The following are some of the operations currently supported:

# get coordinates from both hemispheres combined
coordinates(c, Inclusive()) # including medial wall vertices
coordinates(c, Exclusive()) # not including medial wall vertices

# get coordinates from just the right hemisphere
coordinates(c[R], Inclusive()) # including medial wall vertices
coordinates(c[R], Exclusive()) # not including medial wall vertices

# as above, but don't get the coordinates, just get a vector of vertex indices
vertices(c[R], Inclusive())

# as above, but Bilateral() signals that we want index numbers that are relative
# to the whole brain, not just the Hemisphere
vertices(c[R], Bilateral(), Inclusive())

size(c, Inclusive())    # number of total vertices in both hemispheres
size(c[L], Inclusive()) # number of vertices in just the left hemisphere

Supplementary spatial data

# create a "distance matrix" for the right hemisphere
nverts = size(c[R], Inclusive())
c[R][:distance_matrix] = nrand(UInt8, nverts, nverts)

# index into the distance matrix
c[R][:distance_matrix][10000:21000, 2001:4009]

Any supplementary spatial data, such as the distance matrix above, must have spatial dimension(s) that are consistent with those of the surface geometry of the Hemisphere or CorticalSurface struct to which it is "appended." (A current limitation is that these spatial data items must having indexing inclusive of medial wall vertices.)

Functions to adjust for presense or absense of medial wall

To map a set of medial wall-inclusive vertices to a set of -exclusive vertices -- in other words, to shorten or collapse the indices -- a function called collapse is provided, as well as expand to handle the opposite case. For example, for a surface geometry that has 29696 or 32494 vertices (exclusive or inclusive of medial wall, respectively):

verts = rand(1:32492, 100)      # generate some random vertex numbers in the range [1, 32492]
new_verts = collapse(verts, c)  # result will be indices in the range [1, 29696]

verts = rand(1:29696, 100)      # generate some random vertex numbers in the range [1, 29696]
new_verts = expand(verts, c)    # result will be indices in the range [1, 32492]

Note that in the former case, the vector returned might be shorter than the length of the input vector, because we're mapping from a larger range down to a smaller one; any of the inputs that belong to the medial wall will necessarily be omitted.

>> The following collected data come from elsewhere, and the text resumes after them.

-- ==== Sys2Proof/Laws/State.lean ====
section
/-! SUPPORT. One lemma for each field and each update of the state. -/

namespace Sys2Proof.Machine

variable (s : State)

/-! ## setAxis -/

@[simp] theorem State.setAxis_startup (a : AxisId) (x : Axis) : (s.setAxis a x).startup = s.startup := rfl
@[simp] theorem State.setAxis_t (a : AxisId) (x : Axis) : (s.setAxis a x).t = s.t := rfl
@[simp] theorem State.setAxis_cfgT (a : AxisId) (x : Axis) : (s.setAxis a x).cfgT = s.cfgT := rfl
@[simp] theorem State.setAxis_cutoff (a : AxisId) (x : Axis) : (s.setAxis a x).cutoff = s.cutoff := rfl
@[simp] theorem State.setAxis_flyers (a : AxisId) (x : Axis) : (s.setAxis a x).flyers = s.flyers := rfl
@[simp] theorem State.setAxis_formations (a : AxisId) (x : Axis) : (s.setAxis a x).formations = s.formations := rfl
@[simp] theorem State.setAxis_grants (a : AxisId) (x : Axis) : (s.setAxis a x).grants = s.grants := rfl
@[simp] theorem State.setAxis_zones (a : AxisId) (x : Axis) : (s.setAxis a x).zones = s.zones := rfl
@[simp] theorem State.setAxis_dsep (a : AxisId) (x : Axis) : (s.setAxis a x).dsep = s.dsep := rfl
@[simp] theorem State.setAxis_dir (a : AxisId) (x : Axis) : (s.setAxis a x).dir = s.dir := rfl
@[simp] theorem State.setAxis_ports (a : AxisId) (x : Axis) : (s.setAxis a x).ports = s.ports := rfl
@[simp] theorem State.setAxis_allStop (a : AxisId) (x : Axis) : (s.setAxis a x).allStop = s.allStop := rfl
@[simp] theorem State.setAxis_cutCount (a : AxisId) (x : Axis) : (s.setAxis a x).cutCount = s.cutCount := rfl
@[simp] theorem State.setAxis_log (a : AxisId) (x : Axis) : (s.setAxis a x).log = s.log := rfl
@[simp] theorem State.setAxis_logMode (a : AxisId) (x : Axis) : (s.setAxis a x).logMode = s.logMode := rfl
@[simp] theorem State.setAxis_alarm (a : AxisId) (x : Axis) : (s.setAxis a x).alarm = s.alarm := rfl
@[simp] theorem State.setAxis_chainOpen (a : AxisId) (x : Axis) : (s.setAxis a x).chainOpen = s.chainOpen := rfl
@[simp] theorem State.setAxis_stationA (a : AxisId) (x : Axis) : (s.setAxis a x).stationA = s.stationA := rfl
@[simp] theorem State.setAxis_stationB (a : AxisId) (x : Axis) : (s.setAxis a x).stationB = s.stationB := rfl
@[simp] theorem State.setAxis_clock (a : AxisId) (x : Axis) : (s.setAxis a x).clock = s.clock := rfl
@[simp] theorem State.setAxis_image (a : AxisId) (x : Axis) : (s.setAxis a x).image = s.image := rfl
@[simp] theorem State.setAxis_saveStep (a : AxisId) (x : Axis) : (s.setAxis a x).saveStep = s.saveStep := rfl
@[simp] theorem State.setAxis_saveData (a : AxisId) (x : Axis) : (s.setAxis a x).saveData = s.saveData := rfl
@[simp] theorem State.setAxis_flash (a : AxisId) (x : Axis) : (s.setAxis a x).flash = s.flash := rfl
@[simp] theorem State.setAxis_free (a : AxisId) (x : Axis) : (s.setAxis a x).free = s.free := rfl
@[simp] theorem State.setAxis_pending (a : AxisId) (x : Axis) : (s.setAxis a x).pending = s.pending := rfl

Another pair of functions pad and trim perform a similar role but with a key difference: the input vector is a set of numbers, the values of which you don't want to change; instead, you want to grow its length by padding it with NaN's wherever there's medial wall, or shrink it by trimming out elements that coincide with the medial wall. The numbers could be some functional or statistical data, for example. (For these operations to make sense, the size of the input vector must be equal to size(surf, Exclusive()) in the pad case, or size(surf, Inclusive()) in the trim case.)

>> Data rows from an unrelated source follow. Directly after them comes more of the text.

theorem nodup_strikes (sound : FormationsSound s) : ((strikes cls c f s).map fun e => e.1).Nodup := by
  rw [map_fst_strikes, othersStruck]
  refine List.nodup_cons.mpr ⟨?_, ?_⟩
  · split <;> simp
  · split
    · exact (nodup_concernedFlyers sound f).filter _
    · exact List.nodup_nil

theorem exists_mem_strikes {p : FlyerId → Prop} :
    (∃ e ∈ strikes cls c f s, p e.1) ↔ ∃ g, (g = f ∨ g ∈ othersStruck cls f s) ∧ p g := by
  have named (g : FlyerId) : (g = f ∨ g ∈ othersStruck cls f s) ↔ ∃ e ∈ strikes cls c f s, e.1 = g := by
    rw [← List.mem_cons, ← map_fst_strikes (c := c), List.mem_map]
  simp only [named]
  exact ⟨fun ⟨e, mem, holds⟩ => ⟨e.1, ⟨e, mem, rfl⟩, holds⟩, fun ⟨_, ⟨e, mem, same⟩, holds⟩ => ⟨e, mem, same ▸ holds⟩⟩

/-- The states whose members a fault of the two flyer classes releases. -/
theorem releasedBy_eq (kind : cls = .flyerStop ∨ cls = .flyerDead) (st : FlyerState) :
    releasedBy via cls st =
      match st with
      | .unready | .unlocated | .parked => !via
      | .releasing => true
      | .held _ => decide (cls = .flyerStop)
      | .undefined | .cueRun _ | .holding | .jogging | .stopping _ | .faulted => false := by
  rcases kind with rfl | rfl <;> cases st <;> rfl

/-- Settles O37: the flyers struck one after another, each by its own record. -/
theorem faultsActByClassAndState : Obligations.FaultsActByClassAndState := by
  unfold Obligations.FaultsActByClassAndState
  intro via cls c f s kind sound apart
  obtain ⟨flyers, others, released, log⟩ := forEach_strike (via := via) (cls := cls) (clears := c.code.clearsLocated)
    (nodup_strikes (cls := cls) (c := c) (f := f) sound) apart
  have frame := (FaultOnly.forEach (strike_faultOnly (via := via) (cls := cls) (clears := c.code.clearsLocated))
    (strikes cls c f s) s).eq
  rw [← takeFault_eq] at flyers others released log frame
  refine ⟨frame, flyers _ List.mem_cons_self, fun g mem => ?_, fun g other outside => ?_, fun a => ?_, log⟩
  · exact flyers _ (List.mem_cons_of_mem _ (List.mem_map_of_mem mem))
  · refine others g fun mem => ?_
    rw [map_fst_strikes, List.mem_cons] at mem
    exact mem.elim other outside
  · have all := released.congr fun a =>
      exists_mem_strikes (p := fun g => a ∈ membersOf s g ∧ releasedBy via cls (s.flyer g).state = true)
    simp only [releasedBy_eq kind] at all
    exact all.axis a

/-! ## Axis faults (R27, R28, R147) -/

theorem takeFault_spares (via : Bool) (cls : FaultClass) (c : Cause) (f : FlyerId) (s : State) :
    Spares s (takeFault via cls c f s) := by
  rw [takeFault_eq]
  exact Spares.forEach (fun e _ => (strike_releases e).spares) _ s
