-- ==== Sys2Proof/WellFormed.lean ====
section
/-! DEFINITION. Which terms of Instr stand for a row of the opcode table. The three classes of a block word exclude each
other by priority (30_encoding.md R78), and so do MAGIC and BAD_MAGIC (R72); log 25. -/

namespace Sys2Proof

/-- The magic constant 0x184D2204 (00_scope.md R6, 30_encoding.md R72). -/
abbrev magicConstant : Word32 := 0x184D2204#32

/-- Each check is the row's own condition: BAD_MAGIC is any value but the magic; a BLOCK_RAW or BLOCK_CMP has a length
other than 0, since those two words are BLOCK_RAW_EMPTY and BLOCK_END; a destination buffer is in canonical form. -/
def Instr.wf : Instr → Bool
  | .magic => true
  | .badMagic v => decide (v ≠ magicConstant)
  | .endOfStream => true
  | .flgBd _ => true
  | .csize _ => true
  | .dictId _ => true
  | .hc _ => true
  | .blockEnd => true
  | .blockRawEmpty => true
  | .blockRaw n => decide (n ≠ 0#31)
  | .blockCmp n => decide (n ≠ 0#31)
  | .blockChecksum _ => true
  | .contentChecksum _ => true
  | .read d _ _ => decide (Buffer.wf d)
  | .readAsync d _ _ _ => decide (Buffer.wf d)
  | .close => true
  | .seek => true
  | .write => true
  | .setLength => true
  | .unassigned6 => true
  | .unassigned7 => true

end Sys2Proof
end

functional_data = randn(size(c[L], Exclusive()))
padded_data = pad(functional_data, c[L])

# trimming the value returned above should get you back to the original functional data
trimmed_data = trim(padded_data, c[L])

Acknowledgments

For testing and demonstration purposes, this package uses surface data from the MSC dataset (described in Gordon et al 2017). This data was obtained from the OpenfMRI database. Its accession number is ds000224.